Эта культурная система представлений, которую реализовывают санитарки, отражена и в самом формальном устройстве ДДИ, в количестве персонала и в его профессиональной специализации. Потому что если группу в 13 человек в течение всего дня обслуживает одна санитарка и — иногда — один педагог, то предполагается, что у детей не очень широкий набор потребностей и их может удовлетворить сотрудник без какого-либо специального образования. Когда я пришла в детский дом, дети не учились, не посещали школу, во всем корпусе воспитатели были только в двух группах из двенадцати.

Инфраструктурные особенности также отражают эту идеологию: дети, которые не могут самостоятельно передвигаться, живут на втором этаже из двух — в здании, где не предусматривалось ни пандуса, ни лифта и до прихода волонтеров не было ортопедических инвалидных колясок. Значит, подразумевалось, что дети, помещенные в учреждение, никогда не покидают пределов своих «групп», как там говорят или попросту палат.

Весьма красноречиво в этом отношении и расписание — там много чего тщательно расписано по часам, однако в самых простых вещах обнаруживаются противоречия: кто должен проводить утреннюю зарядку, если в обязанности санитарки это не входит, а в расписании она есть? Или, например, раз в неделю предусмотрен банный день. На помывку группы выделено полтора часа, этим занимается единственная санитарка. Ребенку, допустим, 16 лет, он весит 40 килограммов. Санитарка, часто женщина преклонного возраста, должна его взять на руки (причем за нее он сам не держится, потому что у него ДЦП и спазмированы мышцы), принести в ванную, помыть и переодеть (что тоже непросто с учетом спастики у ребенка) — и все это за несколько минут, ведь в группе 13 человек.

Защитный патерналистский подход предполагает, что инвалидность — это некоторая более-менее случайная индивидуальная трагедия конкретного ребенка

Это, в свою очередь, отражалось в практиках санитарок: они грубо, по крайней мере с точки зрения гуманитарного взгляда, бросали детей в ванну, на минуту окунали в воду и доставали. Как можно отмыть за минуту то, что копилось неделю, не очень понятно, особенно если учесть, что многие из детей — уже подростки. Но, с другой стороны, можно понять, почему так происходит: санитарка ограничена институциональными условиями.

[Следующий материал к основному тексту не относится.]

/-! ## Seasoning and supervision (18_seasoning_and_supervision.md) -/

/-- R458 to R462, R465: readings, the seasoning index, the ageing factor (rounded down to 2^-48, log entry 20), the record
and the AVS line. -/
def Obligations.SeasoningMeasures : Prop :=
  (∀ (r : SensorReadings) (s : State), s.on →
    let lim := fld (s.reg 0xF003A) 0 8
    ∃ t, exec (.sensorUpdate r) s = .next t ∧ t.ssn = { s.ssn with
        slack := r.slack, osc := r.osc, temp := r.temp, eyes := r.eyes, ron := t.ssn.ron } ∧
      t.ssn.ron.length = r.ron.length ∧
      (∀ k, k < 16 → t.ssn.ron.getD k 0 = (r.ron.getD k (some 0)).getD (s.ssn.ron.getD k 0)) ∧
      (∀ p : PortId, t.mac.ports[p].eye = if p.val < 10 then r.eyes.getD p.val 0 else s.mac.ports[p].eye) ∧
      (bit (t.reg 0xF0004) 9 = true ↔ bit (s.reg 0xF0004) 9 = true ∨ ∃ k, k < r.ron.length ∧
        s.ssn.ronBase.getD k 0 ≠ 0 ∧ s.ssn.ronBase.getD k 0 * (256 + lim) < t.ssn.ron.getD k 0 * 256) ∧
      (∀ off, off ≠ 0xF0004 → t.reg off = s.reg off) ∧
      t = { s with ssn := t.ssn, mac := { s.mac with ports := t.mac.ports }, regs := t.regs, fresh := t.fresh }) ∧
  (∀ (k : Nat) (s : State), k < s.ssn.slack.length →
    let hot := s.ssn.hottest
    let slack := s.ssn.slack.getD k 0
    let tcoef : Int := (s.reg 0xF0024).toNat
    let m := s.margins.getD k 0
    m * 128 ≤ slack * 128 - tcoef * (880 - hot) ∧ slack * 128 - tcoef * (880 - hot) < m * 128 + 128 ∧ s.worstMargin ≤ m ∧
      (∀ x ∈ s.ssn.temp, x ≤ hot) ∧ (s.ssn.temp ≠ [] → hot ∈ s.ssn.temp) ∧ s.worstMargin ∈ s.margins) ∧
  (∀ (t8 : Int) (mv : Nat),
    let e : Int := 5 * (t8 - 680) + 8 * ((mv : Int) - 800) + 19200
    0 ≤ e → ageing t8 mv ^ 400 ≤ 2 ^ e.toNat ∧ 2 ^ e.toNat < (ageing t8 mv + 1) ^ 400) ∧
  (∀ (t8 : Int) (s : State), s.on →
    let d := ageing t8 s.ssn.mv * 65536 / 225
    ∃ t, exec (.seasonAdvance t8) s = .next t ∧ t.time.beat = max s.time.beat (s.ssn.seasonBeat + 2 ^ 33) ∧
      t.ssn.index = s.ssn.index + d ∧ t.ssn.sinceReset = s.ssn.sinceReset + d ∧ t.ssn.seasonBeat = t.time.beat ∧
      t = { s with
        time := t.time, host := t.host
        ssn := { s.ssn with
          index := t.ssn.index, sinceReset := t.ssn.sinceReset, seasonBeat := t.ssn.seasonBeat, adjSum := t.ssn.adjSum
          adjBeats := t.ssn.adjBeats } }) ∧
  (∀ (m : Master) (v : Word) (s : State), s.writes m 0xF0280 →
    let w := fun (k : Nat) => s.reg (0xF0200 + 2 * k)
    let crc := crc32 ((List.range 62).flatMap (fun k => [(w k).truncate 8, (w k >>> 8).truncate 8]))
    let good : Bool := w 62 = crc.truncate 16 ∧ w 63 = (crc >>> 16).truncate 16 ∧ (w 0).toNat + (w 1).toNat * 65536 + (w 2).toNat * 2 ^ 32 = s.serial
    (v ≠ 0x5E57 → exec (.srecRestore m v) s = .next (s.respond m 0 false)) ∧
    (v = 0x5E57 → s.ssn.restoreTried = true ∨ good = false → exec (.srecRestore m v) s =
      .next ((({ s with ssn := { s.ssn with restoreTried := true } } : State).raise 0xF0004 6).respond m 0 false))) ∧
  (∀ (m : Master) (s : State), s.writes m 0xF0280 → s.ssn.restoreTried = false →
    let w := fun (k : Nat) => s.reg (0xF0200 + 2 * k)
    let n3 := fun (k : Nat) => (w k).toNat + (w (k + 1)).toNat * 65536 + (w (k + 2)).toNat * 2 ^ 32
    let crc := crc32 ((List.range 62).flatMap (fun k => [(w k).truncate 8, (w k >>> 8).truncate 8]))
    w 62 = crc.truncate 16 → w 63 = (crc >>> 16).truncate 16 → n3 0 = s.serial →
    ∃ t, exec (.srecRestore m 0x5E57) s = .next t ∧ t.ssn.index = n3 3 * 2 ^ 48 + s.ssn.sinceReset ∧
      t.ssn.adjBase = (w 7 ++ w 6).toInt ∧ (∀ k, k < 8 → t.ssn.oscBase.getD k 0 = (w (8 + k)).toInt) ∧
      (∀ k, k < 16 → t.ssn.ronBase.getD k 0 = (w (16 + k)).toNat) ∧ t.ssn.kstage = fld (w 32) 0 3 ∧ t.ssn.kGood = fld (w 32) 0 3 ∧
      t.ssn.rsteps = fld (w 32) 4 4 ∧ t.ssn.anchorIdx = n3 34 * 2 ^ 48 ∧ t.ssn.anchorHead = (w 37).toInt ∧
      t.ssn.restored = true ∧ t.ssn.restoreTried = true ∧
      t = { s with
        resp := t.resp
        ssn := { s.ssn with
          index := t.ssn.index, adjBase := t.ssn.adjBase, oscBase := t.ssn.oscBase, ronBase := t.ssn.ronBase
          kstage := t.ssn.kstage, kGood := t.ssn.kGood, rsteps := t.ssn.rsteps, anchorIdx := t.ssn.anchorIdx
          anchorHead := t.ssn.anchorHead, restored := true, baseTaken := true, restoreTried := true } }) ∧
  (∀ (m : Master) (en ack : Bool) (s : State), s.writes m 0xF0010 →
    let mv := max 800 (min 880 (s.reg 0xF0014).toNat)
    ∃ t, exec (.avsEnable m en ack) s = .next t ∧ t.reg 0xF0010 = (if en then 1 else 0) ∧
      (∀ off, off ≠ 0xF0010 → off ≠ 0xF0004 → t.reg off = s.reg off) ∧
      (bit (t.reg 0xF0004) 2 = true ↔ bit (s.reg 0xF0004) 2 = true ∨ (en = true ∧ ack = false)) ∧ (en = false → t.ssn = s.ssn) ∧
      (en = true → t.ssn = { s.ssn with avsFault := !ack, avsTries := 0, mv := if ack then mv else s.ssn.mv }) ∧
      t = { s with ssn := t.ssn, regs := t.regs, fresh := t.fresh, resp := t.resp })

/-- R463 to R466: re-planning. `u` is the state after the readings or the baselines, and `replanRest` steps 2 to 4, whose
kerfs and reserves the last clauses give. -/
def Obligations.SeasoningReplans : Prop :=
  (∀ (m : Master) (nor : Option Nat) (s : State), s.writes m 0xF0000 →
    let u := s.norCount nor
    let tgt : Int := fld (s.reg 0xF0020) 0 8
    let hyst : Int := fld (s.reg 0xF0020) 8 8
    let avs : Bool := s.ssn.avsFault = false ∧ bit (s.reg 0xF0010) 0 = true
    let req := fun (mv : Nat) (low : Bool) => ({ u with ssn := { u.ssn with
      mv := mv, mBefore := s.worstMargin, avsTries := 0, plan := .voltage low } } : State)
    (s.ssn.plan ≠ .idle ∨ bit (s.reg 0xF0000) 0 = false → exec (.replan m nor) s = .next (s.respond m 0 false)) ∧
    (s.ssn.plan = .idle → bit (s.reg 0xF0000) 0 = true →
      (avs = true → s.worstMargin < tgt → s.ssn.mv < 880 → exec (.replan m nor) s = .next ((req (s.ssn.mv + 5) false).respond m 0 false)) ∧
      (avs = true → tgt + hyst ≤ s.worstMargin → 800 < s.ssn.mv →
        exec (.replan m nor) s = .next ((req (s.ssn.mv - 5) true).respond m 0 false)) ∧
      (avs = false ∨ (s.worstMargin < tgt ∧ 880 ≤ s.ssn.mv) ∨ (tgt ≤ s.worstMargin ∧ (s.worstMargin < tgt + hyst ∨ s.ssn.mv ≤ 800)) →
        exec (.replan m nor) s = .next (u.replanRest.respond m 0 false)))) ∧
  (∀ (nor : Option Nat) (s : State),
    let t := s.norCount nor
    (nor = none ∨ s.kdl.xBusy = true → t = s) ∧
    (∀ n ∈ nor, s.kdl.xBusy = false → t.ssn = { s.ssn with norLast := n } ∧
      (bit (t.reg 0xF0004) 8 = true ↔ bit (s.reg 0xF0004) 8 = true ∨ s.ssn.norLast + (s.reg 0xF0038).toNat < n) ∧
      t = { s with ssn := t.ssn, regs := t.regs, fresh := t.fresh })) ∧
  (∀ (b : Nat) (nor : Option Nat) (s : State), s.on → bit (s.reg 0xF0000) 0 = true → s.ssn.plan = .idle → s.ssn.startBeat = some b →
    s.ssn.startDone = false →
    let u := s.until (b + 2 ^ 27)
    let mean := if u.ssn.adjBeats = 0 then u.ssn.adjBase else u.ssn.adjSum / u.ssn.adjBeats
    let v := ({ u with ssn := { u.ssn with startDone := true } } : State)
    let w := (({ v with ssn := { v.ssn with
      oscBase := v.ssn.osc, ronBase := v.ssn.ron, baseTaken := true, adjBase := mean } } : State)).raise 0xF0004 7
    u.time.beat = max s.time.beat (b + 134217728) ∧
      (s.ssn.restored = true → exec (.replanStart nor) s = .next ((v.norCount nor).voltageStep true)) ∧
      (s.ssn.restored = false → exec (.replanStart nor) s = .next ((w.norCount nor).voltageStep true))) ∧
  (∀ (nor : Option Nat) (s : State), s.on → bit (s.reg 0xF0000) 0 = true → s.ssn.plan = .idle → s.ssn.startDone = true →
    s.tick.running = true → s.time.beat = s.tick.tBeat →
    let starts : Bool := (s.time.todx % 2 ^ 89 = 0 ∧ 0 < s.time.rate) ∨ 2 ^ 89 < s.time.todx % 2 ^ 89 + s.time.rate
    (starts = true → exec (.replanStart nor) s = .next ((s.norCount nor).voltageStep true)) ∧
    (starts = false → exec (.replanStart nor) s = .next s)) ∧
  (∀ (low : Bool) (r : SensorReadings) (s : State), s.on → s.ssn.plan = .voltage low →
    let u := s.takeReadings r
    let tgt : Int := fld (s.reg 0xF0020) 0 8
    let up := ({ u with ssn := { u.ssn with gain := u.worstMargin - s.ssn.mBefore } } : State)
    (s.ssn.avsTries < 2 → exec (.avsStepSettled false r) s =
      .next { s with ssn := { s.ssn with avsTries := s.ssn.avsTries + 1 } }) ∧
    (2 ≤ s.ssn.avsTries → exec (.avsStepSettled false r) s = .next
      (((({ s with ssn := { s.ssn with
        avsFault := true, avsTries := 0, mv := if low then s.ssn.mv + 5 else s.ssn.mv - 5 } } : State)).raise 0xF0004 2).replanRest)) ∧
    (low = true → tgt ≤ u.worstMargin → exec (.avsStepSettled true r) s = .next u.replanRest) ∧
    (low = true → u.worstMargin < tgt → exec (.avsStepSettled true r) s = .next
      ({ u with ssn := { u.ssn with mv := s.ssn.mv + 5 } } : State).replanRest) ∧
    (low = false → s.ssn.avsFault = false → bit (s.reg 0xF0010) 0 = true → u.worstMargin < tgt → s.ssn.mv < 880 →
      exec (.avsStepSettled true r) s = .next { up with ssn := { up.ssn with
        mv := s.ssn.mv + 5, mBefore := u.worstMargin, avsTries := 0, plan := .voltage false } }) ∧
    (low = false → tgt ≤ u.worstMargin → exec (.avsStepSettled true r) s = .next up.replanRest)) ∧
  (∀ (lane before eye : Nat) (back : Bool) (s : State), s.on → s.ssn.plan = .serdes lane before back → lane < 10 →
    let p : PortId := Fin.ofNat 11 lane
    let u := ({ s with
      ssn := { s.ssn with eyes := s.ssn.eyes.set lane eye }
      mac := { s.mac with ports := s.mac.ports.set p { s.mac.ports[p] with eye := eye } } } : State)
    let w := u.moveCtle lane (-2)
    (before < eye → exec (.eyeRemeasure eye) s = .next (u.serdesFrom (lane + 1))) ∧
    (eye ≤ before → back = false → exec (.eyeRemeasure eye) s = .next { w with ssn := { w.ssn with plan := .serdes lane before true } }) ∧
    (eye ≤ before → back = true → exec (.eyeRemeasure eye) s = .next ((u.moveCtle lane 1).serdesFrom (lane + 1)))) ∧
  (∀ (lane : Nat) (d : Int) (s : State), lane < 10 →
    let p : PortId := Fin.ofNat 11 lane
    let off : Nat := 0x50006 + 0x400 * lane
    let code := max 0 (min 15 ((fld (s.reg off) 11 4 : Int) + d))
    let t := s.moveCtle lane d
    (fld (t.reg off) 11 4 : Int) = code ∧ (t.mac.ports[p].ctleTarget : Int) = code ∧
      (∀ c, c ≠ off → t.reg c = s.reg c) ∧ (∀ q : PortId, q ≠ p → t.mac.ports[q] = s.mac.ports[q]) ∧
      t = { s with regs := t.regs, mac := { s.mac with ports := t.mac.ports } }) ∧
  (∀ (m : Nat) (s : State), m < 8 → s.reg 0xF0026 ≠ 0 → s.reg 0xF0028 ≠ 0 →
    let t := s.replanKerfs
    let drift := s.drift.natAbs / 2 ^ 24 / (s.reg 0xF0026).toNat
    let pad := s.ssn.slowdown / (s.reg 0xF0028).toNat
    let want := fld (s.imageReg (0x40300 + 4 * m)) 0 15 + t.ssn.kstage * (s.reg 0xF002A).toNat
    t.ssn.kstage = max s.ssn.kstage (min 7 (max drift pad)) ∧
      (fld (s.reg (0x40300 + 4 * m)) 0 15 ≠ want % 32768 → (t.reg (0x40302 + 4 * m)).toNat = want % 32768 + 32768) ∧
      (fld (s.reg (0x40300 + 4 * m)) 0 15 = want % 32768 → t.reg (0x40302 + 4 * m) = s.reg (0x40302 + 4 * m)) ∧
      t.reg (0x40300 + 4 * m) = s.reg (0x40300 + 4 * m) ∧
      t = { s with ssn := { s.ssn with kstage := t.ssn.kstage }, regs := t.regs, free := s.free + 1 }) ∧
  (∀ (s : State),
    let t := s.replanReserve
    let low := ((s.margins.drop 36).take 8).any (fun x => decide (x < (fld (s.reg 0xF0020) 0 8 : Int) + (fld (s.reg 0xF0022) 0 8 : Int)))
    let r := if low then min 15 (s.ssn.rsteps + 1) else s.ssn.rsteps
    t = { s with ssn := { s.ssn with rsteps := r }, regs := t.regs, fresh := t.fresh } ∧
      (low = false → t.fresh = s.fresh ∧ t.reg 0xF0004 = s.reg 0xF0004) ∧
      (∀ m, m < 8 →
        let now := fld (s.reg (0x20100 + 0x20 * m)) 4 8
        let top := fld (s.reg (0x20102 + 0x20 * m)) 0 8
        let want := min (fld (s.imageReg (0x20100 + 0x20 * m)) 4 8 + t.ssn.rsteps * fld (s.reg 0xF0030) 0 8) top
        (now ≠ want → t.reg (0x20110 + 0x20 * m) = BitVec.ofNat 16 want ||| 0x100) ∧
          (now = want → t.reg (0x20110 + 0x20 * m) = s.reg (0x20110 + 0x20 * m)) ∧
          (low = true → top ≤ now → bit (t.reg 0xF0004) 4 = true)))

Отдельные санитарки даже в этих условиях пытались сохранять человеческое отношение к детям и не быть такими небрежными: старались несмотря ни на что тщательно их помыть, аккуратно покормить, аккуратно переодеть, проследить, чтобы их одежда была в порядке. Если дети кашляли, эти санитарки приносили им сироп из дома. Они ухаживали тоже в рамках патриархальной заботы, но скорее домашнего образца.

Исторически такой метод изолирования и складирования всех, кто отклоняется по каким-либо критериям, связан с представлениями об опасности людей с инвалидностью, особенно с ментальными нарушениями. Подобные идеи получили развитие в евгенике, которая на рубеже XIX и XX набрала популярность в Европе и Америке. Мы все знаем о культивировании арийской расы в гитлеровской Германии, но изначально евгенический подход во многих странах применяли именно в отношении людей с различной инвалидностью. Так что на Западе учреждения, абсолютно аналогичные нашим ДДИ и ПНИ, существовали с конца XIX до середины XX века, а затем под давлением общественников и новых гуманистических представлений начали реформироваться. У нас же, напротив, как раз в 1960-е годы небольшие интернаты стали укрупняться и складываться в мощную систему. Гигантские ДДИ, в которых я работала, — это проекты конца 1950-х и начала 1960-х годов.

Итак, если мы считаем, что инвалидность — это личная трагедия, которая случилась с человеком, и он уже больше не годен для общественной жизни, то государство берет на себя базовую заботу, платит пенсию, помещает в учреждение социального обслуживания; но раз уж это с тобой произошло и ты такой неполноценный, значит, ничего другого тебе в этом обществе не положено. Такой подход мы можем наблюдать у штатных работников ДДИ и ПНИ.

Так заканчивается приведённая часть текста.